LONDON — Margaret Thatcher, for all her reputation as a hard-liner, rebuffed appeals from U.S. President Jimmy Carter for a more demonstrative response to the Iranian hostage crisis in 1979, saying it would do more harm than good, according to papers in her personal files released today.
The files cover the first eight months of Thatcher’s 11 1/2 years as prime minister, giving glimpses of her embarking on an ambitious domestic agenda to revive the economy and curb the unions, and engaging with the Soviet invasion of Afghanistan and the seizure of the U.S. Embassy in Tehran on Nov. 4, 1979.
They were made public by the Thatcher Foundation under rules that allow for keeping documents secret for 30 years.

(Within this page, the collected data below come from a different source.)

-- ==== Sys2Proof/Laws/Still.lean ====
section
/-!
SUPPORT. What the operations of the model leave alone: the anti-rollback version, the owner counter, the queue of waiting commands and the
TAP.  One lemma per operation.
-/

namespace Sys2Proof.Machine

open Sys2Proof.WB

/-- What almost every command leaves alone. -/
structure Still where
  arb : Nat
  counter : Nat
  pending : List Instr
  tap : Tap

def State.still (s : State) : Still := { arb := s.fw.arb, counter := s.fw.counter, pending := s.pending, tap := s.tap }

theorem still_mk (phase : Phase) (safeHold : Bool) (shCause : Nat) (scanned : List Nat) (mgrSel : Bool) (bootSafe : Bool) (slotId : Nat) (startCause : Nat) (startDone : Bool) (ethUp : Bool) (resetHeld : Bool) (standby : Bool) (revert : Bool) (lastStart : StartIn) (reqWin : Tab (List Byte)) (gs : Tab (Option Nat)) (wbv : Tab (Option Nat)) (held : Tab (Option Nat)) (wbb : Tab Byte) (fly : Nat) (pitching : Option Nat) (cores : Tab Core) (spares : List Nat) (retired : List Nat) (retiring : List Nat) (pmps : Tab Pmp) (parts : Tab Part) (transit : List Adv) (ctxs : Tab Ctx) (eauq : List EauAdd) (faults : List (BitVec 256)) (events : List (BitVec 512)) (evSeq : Nat) (mailboxes : Tab Mailbox) (vfs : List Nat) (commitLog : List (Nat × Nat)) (flashLog : List (Nat × Nat)) (ports : Tab Port) (pairA : Bool) (pairB : Bool) (routes : Tab Nat) (sparing : Sparing) (cxlDown : List Nat) (cxl : List (List Nat)) (paths : List PathSt) (fw : Fw) (selftest : Tab Byte) (tap : Tap) (service : List Service) (testAt : Tab (List Nat)) (passed : List Nat) (lastPass : Tab (Option Nat)) (swaps : List (Nat × Nat)) (late : List Late) (inbox : List CMsg) (nextId : Nat) (freeCount : Nat) (answer : Nat) (out : List Out) (pending : List Instr) :
    State.still (State.mk phase safeHold shCause scanned mgrSel bootSafe slotId startCause startDone ethUp resetHeld standby revert lastStart reqWin gs wbv held wbb fly pitching cores spares retired retiring pmps parts transit ctxs eauq faults events evSeq mailboxes vfs commitLog flashLog ports pairA pairB routes sparing cxlDown cxl paths fw selftest tap service testAt passed lastPass swaps late inbox nextId freeCount answer out pending) = { arb := fw.arb, counter := fw.counter, pending := pending, tap := tap } :=
  (Eq.refl _).trans (Eq.refl _)

theorem still_eta (s : State) : Still.mk s.fw.arb s.fw.counter s.pending s.tap = s.still := (Eq.refl _).trans (Eq.refl _)

theorem still_foldl {α : Type} {f : State → α → State} {l : List α} {a : State} {x : Still} (h : ∀ s x, (f s x).still = s.still)
    (ha : a.still = x) : (l.foldl f a).still = x := by
  induction l generalizing a with
  | nil => exact ha
  | cons y l ih => exact ih ((h a y).trans ha)

theorem still_foldl_fst {α β : Type} {f : State × β → α → State × β} {l : List α} {a : State × β} {x : Still}
    (h : ∀ p x, (f p x).1.still = p.1.still) (ha : a.1.still = x) : (l.foldl f a).1.still = x := by
  induction l generalizing a with
  | nil => exact ha
  | cons y l ih => exact ih ((h a y).trans ha)

/-- Every state that an act holds is still. -/
def Act.Still (k : Still) : Act → Prop
  | .halt s _ _ _ => s.still = k
  | .wait s _ _ => s.still = k
  | .notYet => True
  | .stopped s => s.still = k
  | .go s _ _ _ => s.still = k

theorem act_halt (s : State) (a b c : Nat) (k : Still) : Act.Still k (.halt s a b c) = (s.still = k) := rfl
theorem act_wait (s : State) (w : Wait) (b : Bool) (k : Still) : Act.Still k (.wait s w b) = (s.still = k) := rfl
theorem act_notYet (k : Still) : Act.Still k .notYet := trivial
theorem act_stopped (s : State) (k : Still) : Act.Still k (.stopped s) = (s.still = k) := rfl
theorem act_go (s : State) (w : Work) (a : List (Nat × AdvMode × Nat)) (n : Next) (k : Still) : Act.Still k (.go s w a n) = (s.still = k) := rfl

theorem State.setBlob_still (s : State) (e sub off : Nat) (bs : List Byte) : (State.setBlob s e sub off bs).still = s.still := by
  unfold State.setBlob
  simp only [↓still_mk, still_eta]

theorem State.setVal_still (s : State) (e sub v : Nat) : (State.setVal s e sub v).still = s.still := by
  unfold State.setVal
  simp only [↓still_mk, still_eta]

theorem State.count_still (s : State) (e sub n : Nat) : (State.count s e sub n).still = s.still := by
  unfold State.count
  simp only [State.setVal_still]

theorem State.countDie_still (s : State) (e die n : Nat) : (State.countDie s e die n).still = s.still := by
  unfold State.countDie
  simp only [State.count_still, apply_ite State.still, ite_self]

theorem State.setCore_still (s : State) (c : Nat) (x : Core) : (State.setCore s c x).still = s.still := by
  unfold State.setCore
  simp only [↓still_mk, still_eta]

theorem State.updCore_still (s : State) (c : Nat) (f : Core → Core) : (State.updCore s c f).still = s.still := by
  unfold State.updCore
  simp only [State.setCore_still]

theorem State.setQueue_still (s : State) (q : QRef) (x : QueueSt) : (State.setQueue s q x).still = s.still := by
  unfold State.setQueue
  simp only [State.updCore_still]

theorem State.updQueue_still (s : State) (q : QRef) (f : QueueSt → QueueSt) : (State.updQueue s q f).still = s.still := by
  unfold State.updQueue
  simp only [State.setQueue_still]

theorem State.setCtx_still (s : State) (k : Nat) (x : Ctx) : (State.setCtx s k x).still = s.still := by
  unfold State.setCtx
  simp only [↓still_mk, still_eta]

theorem State.updCtx_still (s : State) (k : Nat) (f : Ctx → Ctx) : (State.updCtx s k f).still = s.still := by
  unfold State.updCtx
  simp only [State.setCtx_still]

theorem State.setPmp_still (s : State) (n : Nat) (x : Pmp) : (State.setPmp s n x).still = s.still := by
  unfold State.setPmp
  simp only [↓still_mk, still_eta]

theorem State.emit_still (s : State) (o : Out) : (State.emit s o).still = s.still := by
  unfold State.emit
  simp only [↓still_mk, still_eta]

On Nov. 14, Carter asked in a cable for “the strongest possible remonstration or action” to pressure Iran, suggesting that Britain consider reducing the number of diplomatic staff in the country.
Thatcher responded a week later that Britain had withdrawn some staff, “but we have not hitherto believed it wise to make a political point of any reduction, partly because we doubt whether the Iranians would be much impressed and partly because of the risk of retaliatory action against those remaining.”
Many of the papers go online today at the Thatcher Foundation website, , and many of them duplicate official government documents in the National Archives.